Overall, in dealing with your attorney, you must keep in mind the emotional state under which you are making decisions. You should be careful to listen to the advice of your attorney and follow it to the best of your ability. Your attorney is an advocate on your behalf who will work with you to move forward to a resolution that is in your best interest. Your own common sense and the advice of your attorney will give you ample guidance to get you through the legal process of divorce.

In many instances, people decide to represent themselves in their divorces. In fact, some states have created simple procedures to allow spouses with uncontested cases that do not involve children or substantial assets to obtain a divorce quickly and inexpensively.
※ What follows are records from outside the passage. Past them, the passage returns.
/-- Settles O50: a configuration write is served before the engine, and neither a request nor a transition configures. -/
theorem configurationPort : Obligations.ConfigurationPort := by
  refine fun s => ⟨fun w hrst hcfg hst => ?_, fun w hrst hcfg hst => ?_, fun t h hrst hcfg => ?_⟩
  · exact (step_of_cfgPort hrst hcfg).trans (congrArg Outcome.next (if_pos hst))
  · exact (step_of_cfgPort hrst hcfg).trans (congrArg Outcome.next (if_neg hst))
  · rcases step_cases h with ⟨hr, -⟩ | ⟨-, w, hw, -⟩ | ⟨-, -, -, r, rest, -, ha⟩ | ⟨-, -, ht⟩
    · simp [hrst] at hr
    · simp [hcfg] at hw
    · exact (accepted_frame ha).2
    · exact ⟨(transition_keeps ht).cfgBus_eq, (transition_keeps ht).cfgAddr_eq⟩

/-- Settles O56: the register codes at reset, read off `State.reset`. -/
theorem resetValues : Obligations.ResetValues :=
  ⟨rfl, rfl, rfl, rfl, rfl, rfl, rfl, rfl, rfl, rfl, rfl, rfl, rfl, rfl⟩

/-- Settles O57: the reset input comes before the other inputs, and its step writes the engine's registers. -/
theorem resetAbandonsTheRequest : Obligations.ResetAbandonsTheRequest := fun s hrst =>
  ⟨resetEngine s, step_of_rst hrst, rfl, rfl, rfl, rfl, rfl, rfl, rfl, rfl, rfl, rfl, rfl, rfl, rfl, rfl, rfl, rfl, rfl, rfl,
    rfl, rfl, rfl, rfl, rfl⟩

end Sys2Proof.Claims
end

section
/-! The acceptance of a transfer request whose row is found and has what the request needs: of the checks of rule R222 only
those of the operands are left (T0a, T0b, T0c, T0r of rule R221). -/

namespace Sys2Proof.Machine
open Sys2Proof.Claims Host

section
variable {P : Params} {cmd : Byte} {ch : Nat} {row : CmdRow} {nv : Bool} {s : State}

/-! ## The checks of the operands -/

theorem acceptRd_of_row (hrow : lookupRow P.cmdtab cmd ch = some row) (hlen : row.rlen.isSome = true) :
    acceptRd P cmd ch s = goto .rdTry (latch .rd .pre (effCode row ch) false s) := by
  obtain ⟨rlen, hr⟩ := Option.isSome_iff_exists.mp hlen
  simp only [acceptRd, hrow, hr]

/-- What rule R222 d and e ask of the row of a write: a comparator for `XFER.WRV`, and the flag `nv` if it is set. -/
def WriteServed (m : Mode) (row : CmdRow) (nv : Bool) : Prop :=
  ¬ (m = .wrv ∧ row.verify = none) ∧ (nv && !row.nv) = false

theorem acceptWrite_of_encodes {m : Mode} {wlen : Nat} {f : Bytes} (hrow : lookupRow P.cmdtab cmd ch = some row)
    (hlen : row.wlen = some wlen) (hserved : WriteServed m row nv) (hf : encFrame P row wlen nv s.opArgs = .ok f) :
    acceptWrite P m cmd ch nv s = goto .wrTry (loadWbuf f (latch m .write (effCode row ch) nv s)) := by
  obtain ⟨hd, hnv⟩ := hserved
  simp only [acceptWrite, hrow, hlen, hd, hnv, hf, if_false, Bool.false_eq_true]

theorem acceptWrite_of_refuses {m : Mode} {wlen : Nat} {k : ErrorKind} (hrow : lookupRow P.cmdtab cmd ch = some row)
    (hlen : row.wlen = some wlen) (hserved : WriteServed m row nv) (hf : encFrame P row wlen nv s.opArgs = .error k) :
    acceptWrite P m cmd ch nv s = raiseMulti k s := by
  obtain ⟨hd, hnv⟩ := hserved
  simp only [acceptWrite, hrow, hlen, hd, hnv, hf, if_false, Bool.false_eq_true]

/-- What rule R222 d and e ask of the row of `XFER.RMW`. -/
def ModifyServed (row : CmdRow) (nv : Bool) : Prop :=
  ¬ (row.wlen = none ∨ row.rlen ≠ row.wlen ∨ row.verify = none) ∧ (nv && !row.nv) = false

theorem acceptRmw_of_converts {fs : List Field} (hrow : lookupRow P.cmdtab cmd ch = some row)
    (hserved : ModifyServed row nv) (hargs : s.opArgs ≠ []) (hc : collect P row.layout s.opArgs false = .ok fs) :
    acceptRmw P cmd ch nv s = goto .rdTry (latch .rmw .pre (effCode row ch) nv s) := by
  obtain ⟨hd, hnv⟩ := hserved
  simp only [acceptRmw, hrow, hd, hnv, hargs, hc, if_false, Bool.false_eq_true]

theorem acceptRmw_of_no_operand (hrow : lookupRow P.cmdtab cmd ch = some row) (hserved : ModifyServed row nv)
    (hargs : s.opArgs = []) : acceptRmw P cmd ch nv s = raiseMulti .badArgument s := by
  obtain ⟨hd, hnv⟩ := hserved
  simp only [acceptRmw, hrow, hd, hnv, hargs, if_false, if_true, Bool.false_eq_true]

theorem acceptRmw_of_refuses {k : ErrorKind} (hrow : lookupRow P.cmdtab cmd ch = some row)
    (hserved : ModifyServed row nv) (hargs : s.opArgs ≠ []) (hc : collect P row.layout s.opArgs false = .error k) :
    acceptRmw P cmd ch nv s = raiseMulti k s := by
  obtain ⟨hd, hnv⟩ := hserved
  simp only [acceptRmw, hrow, hd, hnv, hargs, hc, if_false, Bool.false_eq_true]

end

/-! ## The transfer requests of the default table -/

/-- Every `XFER.RD` is accepted as the read of a readable row (rule R223). -/
theorem reads_served : ∀ e ∈ reads, ∃ cmd ch row, (∀ s, exec e.1 s = .next (acceptRd defaults cmd ch s)) ∧
    lookupRow defaults.cmdtab cmd ch = some row ∧ row.rlen.isSome = true ∧ effCode row ch = e.2 := by
  simp only [reads, List.forall_mem_cons, List.not_mem_nil, false_imp_iff, implies_true, and_true]
  and_intros
  all_goals exact ⟨_, _, _, fun _ => rfl, rfl, rfl, rfl⟩

/-- A writing request with its flag, row and effective command code is accepted as `accept` says. -/
def ServedAs (accept : Byte → Nat → Bool → State → State) (e : Instr × Bool × CmdRow × Byte) : Prop :=
  ∃ cmd ch, (∀ s, exec e.1 s = .next (accept cmd ch e.2.1 s)) ∧ lookupRow defaults.cmdtab cmd ch = some e.2.2.1 ∧
    effCode e.2.2.1 ch = e.2.2.2

theorem plainWrites_servedAs : ∀ e ∈ plainWrites, ServedAs (acceptWrite defaults .wr) e := by
  simp only [plainWrites, List.forall_mem_cons, List.not_mem_nil, false_imp_iff, implies_true, and_true]
  and_intros
  all_goals exact ⟨_, _, fun _ => rfl, rfl, rfl⟩

theorem verifiedWrites_servedAs : ∀ e ∈ verifiedWrites, ServedAs (acceptWrite defaults .wrv) e := by
  simp only [verifiedWrites, List.forall_mem_cons, List.not_mem_nil, false_imp_iff, implies_true, and_true]
  and_intros
  all_goals exact ⟨_, _, fun _ => rfl, rfl, rfl⟩

theorem modifies_servedAs : ∀ e ∈ modifies, ServedAs (acceptRmw defaults) e := by
  simp only [modifies, List.forall_mem_cons, List.not_mem_nil, false_imp_iff, implies_true, and_true]
  and_intros
  all_goals exact ⟨_, _, fun _ => rfl, rfl, rfl⟩

/-- The rows of the writing requests have what rule R222 d and e ask. -/
theorem plainWrites_served : ∀ e ∈ plainWrites, WriteServed .wr e.2.2.1 e.2.1 := by unfold WriteServed; decide

theorem verifiedWrites_served : ∀ e ∈ verifiedWrites, WriteServed .wrv e.2.2.1 e.2.1 := by unfold WriteServed; decide

theorem modifies_served : ∀ e ∈ modifies, ModifyServed e.2.2.1 e.2.1 := by unfold ModifyServed; decide

end Sys2Proof.Machine

namespace Sys2Proof.Claims
open Sys2Proof Sys2Proof.Machine Host

/-- Settles O30: every entry names a readable row, and such a request is latched for its read. -/
theorem xferRdIsAccepted : Obligations.XferRdIsAccepted := by
  intro e he s
  obtain ⟨cmd, ch, row, hexec, hrow, hlen, hc⟩ := reads_served e he
  rw [hexec, acceptRd_of_row hrow hlen, hc]
  rfl

/-- Settles O31: every entry names a writable row that serves it, so that the encoding of the operands decides. -/
theorem xferWrAndWrvAreAcceptedOrRefused : Obligations.XferWrAndWrvAreAcceptedOrRefused := by
  intro m e he s wlen hlen
  have hentry : ServedAs (acceptWrite defaults m) e ∧ WriteServed m e.2.2.1 e.2.1 := by
    rcases he with ⟨rfl, he⟩ | ⟨rfl, he⟩
    · exact ⟨plainWrites_servedAs e he, plainWrites_served e he⟩
    · exact ⟨verifiedWrites_servedAs e he, verifiedWrites_served e he⟩
  obtain ⟨⟨cmd, ch, hexec, hrow, hc⟩, hserved⟩ := hentry
  refine ⟨fun f hf => ?_, fun k hf => ?_⟩
  · rw [hexec, acceptWrite_of_encodes hrow hlen hserved hf, hc, ← encFrame_length hf]
    rfl
  · rw [hexec, acceptWrite_of_refuses hrow hlen hserved hf]
    rfl

/-- Settles O32: every entry names a row that serves a modify, so that the conversion of the operands decides. -/
theorem xferRmwIsAcceptedOrRefused : Obligations.XferRmwIsAcceptedOrRefused := by
  intro e he s
  obtain ⟨cmd, ch, hexec, hrow, hc⟩ := modifies_servedAs e he
  have hserved := modifies_served e he
  refine ⟨fun fs hargs hfs => ?_, fun hargs => ?_, fun k hargs hfs => ?_⟩
  · rw [hexec, acceptRmw_of_converts hrow hserved hargs hfs, hc]
    rfl
  · rw [hexec, acceptRmw_of_no_operand hrow hserved hargs]
    rfl
  · rw [hexec, acceptRmw_of_refuses hrow hserved hargs hfs]
    rfl

end Sys2Proof.Claims
end

section
/-! A returned read attempt (T2a and T2b of rule R221): the step of a quiet engine in `RD_TRY` is what the answer makes of the
attempt. -/

namespace Sys2Proof.Machine
open Host

/-- Without a reset or a configuration write a step outside `IDLE` is a transition of the engine (rule R220). -/
theorem step_of_quiet {s : State} (h : Claims.Quiet s) (hst : s.st ≠ .idle) : step s = fsmStep defaults s := by
  obtain ⟨hrst, hcfg⟩ := h
  simp [step, hrst, hcfg, hst]

section
variable {P : Params} {s : State}

theorem fsmStep_of_rdTry (h : s.st = .rdTry) : fsmStep P s = rdTryStep P s := by
  simp only [fsmStep, h]

theorem rdTryStep_of_lt (h : s.tries < s.n) : rdTryStep P s = readAttempt P s := by
  rw [rdTryStep, if_neg (BitVec.ne_of_lt h), if_pos h]

theorem memRead_of_answer {reg : Byte} {len : Nat} {a : Option Bytes} (h : readAnswer P reg len s = some a) :
    memRead P reg len s = some (a, recordCall (.read s.cfgBus s.cfgAddr reg len) (devBefore P s) s) := by
  simp only [memRead, h]

theorem readAttempt_of_answer {row : CmdRow} {rlen : Nat} {a : Option Bytes} (hrow : rowOf P.cmdtab s.cmdr = some row)
    (hlen : row.rlen = some rlen) (h : readAnswer P s.cmdr (rlen + 1) s = some a) :
    readAttempt P s =
      readResult P row rlen a (recordCall (.read s.cfgBus s.cfgAddr s.cmdr (rlen + 1)) (devBefore P s) s) := by
  simp only [readAttempt, hrow, hlen, memRead_of_answer h]

/-- The step of a read attempt whose call returns (rules R54, R221). -/
theorem step_of_readAnswer {row : CmdRow} {rlen : Nat} {a : Option Bytes} (hq : Claims.Quiet s) (hst : s.st = .rdTry)
    (hlt : s.tries < s.n) (hrow : rowOf cmdtab s.cmdr = some row) (hlen : row.rlen = some rlen)
    (h : readAnswer defaults s.cmdr (rlen + 1) s = some a) :
    step s = readResult defaults row rlen a
      (recordCall (.read s.cfgBus s.cfgAddr s.cmdr (rlen + 1)) (devBefore defaults s) s) := by
  have hbusy : s.st ≠ .idle := by rw [hst]; decide
  rw [step_of_quiet hq hbusy, fsmStep_of_rdTry hst, rdTryStep_of_lt hlt, readAttempt_of_answer hrow hlen h]

/-! ## What the answer makes of the attempt -/

/-- T2a: `IoError` or a wrong length (rules R52, R221). -/
theorem readResult_of_no_frame {row : CmdRow} {rlen : Nat} {a : Option Bytes} (h : ∀ f, a = some f → f.length ≠ rlen + 1) :
    readResult P row rlen a s = .next (readFailed .comm s) := by
  cases a with
  | none => rfl
  | some f => exact if_pos (h f rfl)

/-- T2b: a frame of the asked length with a bad checksum (rule R221). -/
theorem readResult_of_corrupt {row : CmdRow} {rlen : Nat} {f : Bytes} (hlen : f.length = rlen + 1)
    (hv : verifyFrame f = false) : readResult P row rlen (some f) s = .next (readFailed .corrupt (loadRbuf f s)) := by
  simp [readResult, hlen, hv]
Some people seeking a divorce decide to let their spouse choose an attorney and then represent themself in the proceeding without an attorney. This is generally acceptable. However, two items must be considered before making this decision. First, the courts will generally hold a person representing himself or herself to the same standard as any attorney practicing before the Court. Secondly, while you may believe your case is simple and straightforward, there may be issues that should be addressed that you have not considered or on which you need specific legal advice. Especially in cases involving children or a long term-marriage, an attorney should be seriously considered.

One barrier at this stage is the cost of hiring an attorney. In general, attorneys require a retainer, which is payment of a certain sum prior to commencing representation. If you cannot afford to hire an attorney, you should obtain the names of attorneys or agencies that offer free or low-cost legal services. Your state's bar association should be able to provide you with this information.